In my account of Hobbes’s late models of
political order, repressive egalitarianism is a general feature of all forms of
sovereignty. Whether democracy, aristocracy, or monarchy, the important thing
is that there should be as little as possible by way of counter-powers which
could challenge sovereign commands. Rather, the commonwealth should aggregate
isolated individuals who have little choice but compliance with sovereign
command. But repressive egalitarianism would take a particular manifestation in
democratic orders. One key risk to be addressed is that democratic assemblies
themselves might be sites for the formation of informal oligarchic power blocs
and oligarchic allegiance. I argue that Hobbes’s analysis of counsel shows a
simultaneous commitment to widespread consultation across the whole population
along with a strong hostility to collective deliberation within political
assembly (especially democratic assembly) (124–127).
Holman’s second objection is that I have
underplayed Hobbes’s account of the possibilities of non-antagonistic
sociality, found for instance in Leviathan Chapter 22’s discussion of
collective activities. In response, I grant that my presentation has focussed
more heavily on informal oligarchic power blocs, such as may accumulate around
rich or charismatic figures. These are not antagonistic–their complex structure
eludes any simple binary of horizontal mutual association versus vertical
domination–but nor are they very appealing. I focus on these because they are
(I argue) both underrecognized in the literature, and of great systematic
importance in understanding Hobbes’s later political philosophy.

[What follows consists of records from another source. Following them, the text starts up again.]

-- ==== Sys2Proof/Laws/KeptStep.lean ====
section
/-!
SUPPORT. What the operations of Machine/Step.lean keep: one lemma each, from any state reached.
-/
namespace Sys2Proof.Machine

open Sys2Proof.Safety

theorem State.idle_kept {s0 : State} {s} (h_s : Kept s0 s) : Kept s0 (State.idle s) := by
  unfold State.idle
  extract_lets +onlyGivenNames v0
  clear_value v0
  refine kept_ite ?_ h_s
  exact Kept.plain h_s rfl rfl rfl rfl rfl rfl rfl rfl

end Sys2Proof.Machine
end

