/-! onLog. -/

@[simp] theorem State.onLog_regs (s : State) (f : LogSt → LogSt) : (s.onLog f).regs = s.regs := rfl
@[simp] theorem State.onLog_cfg (s : State) (f : LogSt → LogSt) : (s.onLog f).cfg = s.cfg := rfl
@[simp] theorem State.onLog_stg (s : State) (f : LogSt → LogSt) : (s.onLog f).stg = s.stg := rfl
@[simp] theorem State.onLog_mem (s : State) (f : LogSt → LogSt) : (s.onLog f).mem = s.mem := rfl
@[simp] theorem State.onLog_eccBad (s : State) (f : LogSt → LogSt) : (s.onLog f).eccBad = s.eccBad := rfl
@[simp] theorem State.onLog_power (s : State) (f : LogSt → LogSt) : (s.onLog f).power = s.power := rfl
@[simp] theorem State.onLog_time (s : State) (f : LogSt → LogSt) : (s.onLog f).time = s.time := rfl
@[simp] theorem State.onLog_stage (s : State) (f : LogSt → LogSt) : (s.onLog f).stage = s.stage := rfl
@[simp] theorem State.onLog_host (s : State) (f : LogSt → LogSt) : (s.onLog f).host = s.host := rfl
@[simp] theorem State.onLog_mgr (s : State) (f : LogSt → LogSt) : (s.onLog f).mgr = s.mgr := rfl
@[simp] theorem State.onLog_axes (s : State) (f : LogSt → LogSt) : (s.onLog f).axes = s.axes := rfl
@[simp] theorem State.onLog_drives (s : State) (f : LogSt → LogSt) : (s.onLog f).drives = s.drives := rfl
@[simp] theorem State.onLog_ctxs (s : State) (f : LogSt → LogSt) : (s.onLog f).ctxs = s.ctxs := rfl
@[simp] theorem State.onLog_fbs (s : State) (f : LogSt → LogSt) : (s.onLog f).fbs = s.fbs := rfl
@[simp] theorem State.onLog_mots (s : State) (f : LogSt → LogSt) : (s.onLog f).mots = s.mots := rfl
@[simp] theorem State.onLog_cmps (s : State) (f : LogSt → LogSt) : (s.onLog f).cmps = s.cmps := rfl
@[simp] theorem State.onLog_latches (s : State) (f : LogSt → LogSt) : (s.onLog f).latches = s.latches := rfl
@[simp] theorem State.onLog_groups (s : State) (f : LogSt → LogSt) : (s.onLog f).groups = s.groups := rfl
@[simp] theorem State.onLog_legs (s : State) (f : LogSt → LogSt) : (s.onLog f).legs = s.legs := rfl
@[simp] theorem State.onLog_lanes (s : State) (f : LogSt → LogSt) : (s.onLog f).lanes = s.lanes := rfl
@[simp] theorem State.onLog_ropes (s : State) (f : LogSt → LogSt) : (s.onLog f).ropes = s.ropes := rfl
@[simp] theorem State.onLog_shares (s : State) (f : LogSt → LogSt) : (s.onLog f).shares = s.shares := rfl
@[simp] theorem State.onLog_rescue (s : State) (f : LogSt → LogSt) : (s.onLog f).rescue = s.rescue := rfl
@[simp] theorem State.onLog_chop (s : State) (f : LogSt → LogSt) : (s.onLog f).chop = s.chop := rfl
@[simp] theorem State.onLog_pdie (s : State) (f : LogSt → LogSt) : (s.onLog f).pdie = s.pdie := rfl
@[simp] theorem State.onLog_dma (s : State) (f : LogSt → LogSt) : (s.onLog f).dma = s.dma := rfl
@[simp] theorem State.onLog_dmaLast (s : State) (f : LogSt → LogSt) : (s.onLog f).dmaLast = s.dmaLast := rfl
@[simp] theorem State.onLog_dmaHalted (s : State) (f : LogSt → LogSt) : (s.onLog f).dmaHalted = s.dmaHalted := rfl
@[simp] theorem State.onLog_cans (s : State) (f : LogSt → LogSt) : (s.onLog f).cans = s.cans := rfl
@[simp] theorem State.onLog_dis (s : State) (f : LogSt → LogSt) : (s.onLog f).dis = s.dis := rfl
@[simp] theorem State.onLog_dos (s : State) (f : LogSt → LogSt) : (s.onLog f).dos = s.dos := rfl
@[simp] theorem State.onLog_field (s : State) (f : LogSt → LogSt) : (s.onLog f).field = s.field := rfl
@[simp] theorem State.onLog_sins (s : State) (f : LogSt → LogSt) : (s.onLog f).sins = s.sins := rfl
@[simp] theorem State.onLog_safety (s : State) (f : LogSt → LogSt) : (s.onLog f).safety = s.safety := rfl
@[simp] theorem State.onLog_trace (s : State) (f : LogSt → LogSt) : (s.onLog f).trace = s.trace := rfl
@[simp] theorem State.onLog_hk (s : State) (f : LogSt → LogSt) : (s.onLog f).hk = s.hk := rfl
@[simp] theorem State.onLog_log (s : State) (f : LogSt → LogSt) : (s.onLog f).log = f s.log := rfl
@[simp] theorem State.onLog_chans (s : State) (f : LogSt → LogSt) : (s.onLog f).chans = s.chans := rfl
@[simp] theorem State.onLog_timers (s : State) (f : LogSt → LogSt) : (s.onLog f).timers = s.timers := rfl
@[simp] theorem State.onLog_sched (s : State) (f : LogSt → LogSt) : (s.onLog f).sched = s.sched := rfl
@[simp] theorem State.onLog_precheck (s : State) (f : LogSt → LogSt) : (s.onLog f).precheck = s.precheck := rfl
@[simp] theorem State.onLog_samples (s : State) (f : LogSt → LogSt) : (s.onLog f).samples = s.samples := rfl
@[simp] theorem State.onLog_reps (s : State) (f : LogSt → LogSt) : (s.onLog f).reps = s.reps := rfl
@[simp] theorem State.onLog_free (s : State) (f : LogSt → LogSt) : (s.onLog f).free = s.free := rfl
@[simp] theorem State.onLog_pending (s : State) (f : LogSt → LogSt) : (s.onLog f).pending = s.pending := rfl
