theorem Reads.setLv_ne {p o q r : Nat} {v w : Word} {t : State} (h : Reads p o w t) (n : regAddr p o ≠ regAddr q r) :
    Reads p o w (t.setLv q r v) :=
  ⟨MapOk.set h.1, (State.lv_setLv_ne h.1 n).trans h.2⟩

theorem Reads.of_regs {p o : Nat} {w : Word} {t u : State} (h : Reads p o w t) (e : u.regs = t.regs) : Reads p o w u := by
  unfold Reads State.lv at *
  rwa [e]

theorem reads_inc16 {p o : Nat} {s : State} (h : MapOk s.regs) : Reads p o (countUp (s.lv p o)) (s.inc16 p o) :=
  ⟨MapOk.set h, State.lv_setLv_same h⟩

theorem reads_outlivesEvents {p o : Nat} {w : Word} (a : Aside p o) : OutlivesEvents (Reads p o w) where
  raw h := h.setLv_ne fun e => a.1 (by rw [e]; simp [regAddr, pageEvent])
  ignored h := h.setLv_ne a.2.1
  trace h := h.of_regs rfl

theorem Reads.event {p o q bits : Nat} {w : Word} {t : State} (h : Reads p o w t) (a : Aside p o) : Reads p o w (t.event q bits) :=
  (reads_outlivesEvents a).event h

theorem Reads.logAdd {p o kind cls m code : Nat} {w d : Word} {t : State} (h : Reads p o w t) (a : Aside p o) :
    Reads p o w (t.logAdd kind cls m code d) := by
  unfold State.logAdd
  dsimp only
  split
  · exact h.of_regs rfl
  · split
    · exact h.of_regs rfl
    · exact ((h.of_regs (u := t.onLog _) rfl).setLv_ne a.2.2).event a

/-! Masters. -/

theorem State.mstr_onMstr_same {s : State} {m : Master} {f : MasterSt → MasterSt} : (s.onMstr m f).mstr m = f (s.mstr m) := by
  cases m <;> rfl

theorem State.onMstr_regs {s : State} {m : Master} {f : MasterSt → MasterSt} : (s.onMstr m f).regs = s.regs := by
  cases m <;> rfl

/-- A change of parts that hold no master leaves both masters. -/
theorem Only.mstr {fs : List Part} {s t : State} (h : Only fs s t) (hh : .host ∉ fs) (hm : .mgr ∉ fs) (m : Master) :
    t.mstr m = s.mstr m := by
  cases m
  · exact h .host hh
  · exact h .mgr hm

/-! What a refusal leaves (R67). -/

/-- The event that a refusal by the manager adds leaves what outlives events. -/
theorem OutlivesEvents.refuseBy {P : State → Prop} (hP : OutlivesEvents P) {s : State} {m : Master} {e c a : Nat}
    (h : P (s.refuse m e c a)) : P (s.refuseBy m e c a) := by
  unfold State.refuseBy
  dsimp only
  split
  · exact hP.event h
  · exact h

/-- A refusal counts once in REFUSED_COUNT. -/
theorem State.refuseBy_counts {s : State} {m : Master} {e c a : Nat} (h : MapOk s.regs) :
    (s.refuseBy m e c a).lv pgSys SYS.REFUSED_COUNT = countUp (s.lv pgSys SYS.REFUSED_COUNT) := by
  have aside : Aside pgSys SYS.REFUSED_COUNT := by decide
  have counted : Reads pgSys SYS.REFUSED_COUNT (countUp (s.lv pgSys SYS.REFUSED_COUNT)) (s.refuse m e c a) :=
    Reads.logAdd (((reads_inc16 h).event aside).of_regs State.onMstr_regs) aside
  exact ((reads_outlivesEvents aside).refuseBy counted).2

theorem up_outlivesEvents {s : State} : OutlivesEvents (Up s) where
  raw h := h.eventRaw
  ignored h := h.setLv (by decide)
  trace h := h.same rfl

/-- A refusal sets CMD_REFUSED. -/
theorem State.refuseBy_flags {s : State} {m : Master} {e c a : Nat} (h : MapOk s.regs) : Flagged (s.refuseBy m e c a) pgSys 3 := by
  have ok : MapOk (s.inc16 pgSys SYS.REFUSED_COUNT).regs := MapOk.set h
  have flagged : Up ((s.inc16 pgSys SYS.REFUSED_COUNT).event pgSys 8) ((s.inc16 pgSys SYS.REFUSED_COUNT).event pgSys 8) :=
    Up.refl (Up.event (Up.refl ok)).ok
  have up : Up ((s.inc16 pgSys SYS.REFUSED_COUNT).event pgSys 8) (s.refuse m e c a) := by
    unfold State.refuse
    exact (flagged.same State.onMstr_regs).logAdd
  exact (up_outlivesEvents.refuseBy up).bits pgSys 3 (event_sets ok (by decide))
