-- ==== Sys2Proof/Config.lean ====
section
/-! DEFINITION. The fixed figures of the device (00_scope.md Table 1, R152, R197, Table 8-1, Table 11-3). What
the spec leaves open is the sender's choice or plain data in State (log entries 3, 8, 9, 11). -/

namespace Sys2Proof.Config

/-- The pool: 8 MiB. -/
abbrev poolBytes : Nat := 8388608
/-- The bytes of one page, and of one frame of a window. -/
abbrev pageBytes : Nat := 4096
/-- The bytes of a station's window. -/
abbrev windowBytes : Nat := 262144
/-- The pages of one bank. -/
abbrev bankPages : Nat := 512
/-- The places of the lock table (R73). -/
abbrev lockPlaces : Nat := 32
/-- The jobs the copy queue holds, in all and of one port (R99). -/
abbrev jobPlaces : Nat := 8
abbrev jobsPerPort : Nat := 3
/-- The largest segment of a job (R108). -/
abbrev segmentBytes : Nat := 64
/-- The request slots of a port (R147). -/
abbrev slotPlaces : Nat := 4
/-- The outbound queue's places, and the occupancy below which an event is admitted (R175, R177). -/
abbrev queuePlaces : Nat := 16
abbrev eventPlaces : Nat := 12
/-- The most data bytes a READ or a WRITE moves (R49). -/
abbrev accessBytes : Nat := 240
/-- The most pairs of one MAP-CHANGED event (R21). -/
abbrev pairPlaces : Nat := 64
/-- The largest lost count (R175). -/
abbrev lostMax : Nat := 255
/-- The start marker of a frame (Table 8-1). -/
abbrev marker : Byte := 0xC3
/-- The revision INFO and READY carry (R152, R204). -/
abbrev revision : Byte := 1
/-- The defaults of the configuration record (R197). -/
abbrev gapTime : Nat := 10
abbrev defaultLease : Nat := 1000
abbrev retireLimit : Nat := 8
abbrev quota : Nat := 512
/-- The wait limit that asks to wait without limit (R75). -/
abbrev noWaitLimit : Nat := 65535
/-- The vendor text, MORPELL and one byte 0, and the part text, TFK-4820 (R187 note 1). -/
def vendorText : List Byte := [0x4D, 0x4F, 0x52, 0x50, 0x45, 0x4C, 0x4C, 0x00]
def partText : List Byte := [0x54, 0x46, 0x4B, 0x2D, 0x34, 0x38, 0x32, 0x30]

end Sys2Proof.Config
end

Despite this focus, I do not mean to deny
that Hobbes grants there can also be more productive and collaborative
sociality. But to me, the key questions are, what are the concrete conditions
under which such sociality arises and is sustained? and what is its relation to
politics? Answering these questions reveals that in Hobbes’s philosophy, the
human possibility of productive sociality can neither serve as a model nor as a
foundation for democratic politics. In Leviathan’s Chapter 22, on
‘systemes’, Holman’s exemplars of sociable association occur within, and
presuppose, the security provided by sovereign rule. As such, they cannot serve
as a model for that rule. Furthermore, I don’t see in Hobbes any trace of the
idea that these associations could, even when internally sociable, play a
useful role in shaping or constraining sovereign power. (That idea, which I
endorse, I associate with Spinoza, not Hobbes (260–261).) To the contrary, on my reading, all associations constitute
threats to sovereign rule, because they constitute points of incipient
resistance to that rule. In laying out idea of ‘repressive egalitarianism’, my
point is to trace as best I can Hobbes’s own late account of the conditions of
possibility of overcoming the political problem, which is to constitute a
unified commonwealth without internal power blocs. As it is impossible to
eliminate internal power blocs entirely, I read Chapter 22 as an attempt to
taxonomize and triage the threat posed by those groupings that remain.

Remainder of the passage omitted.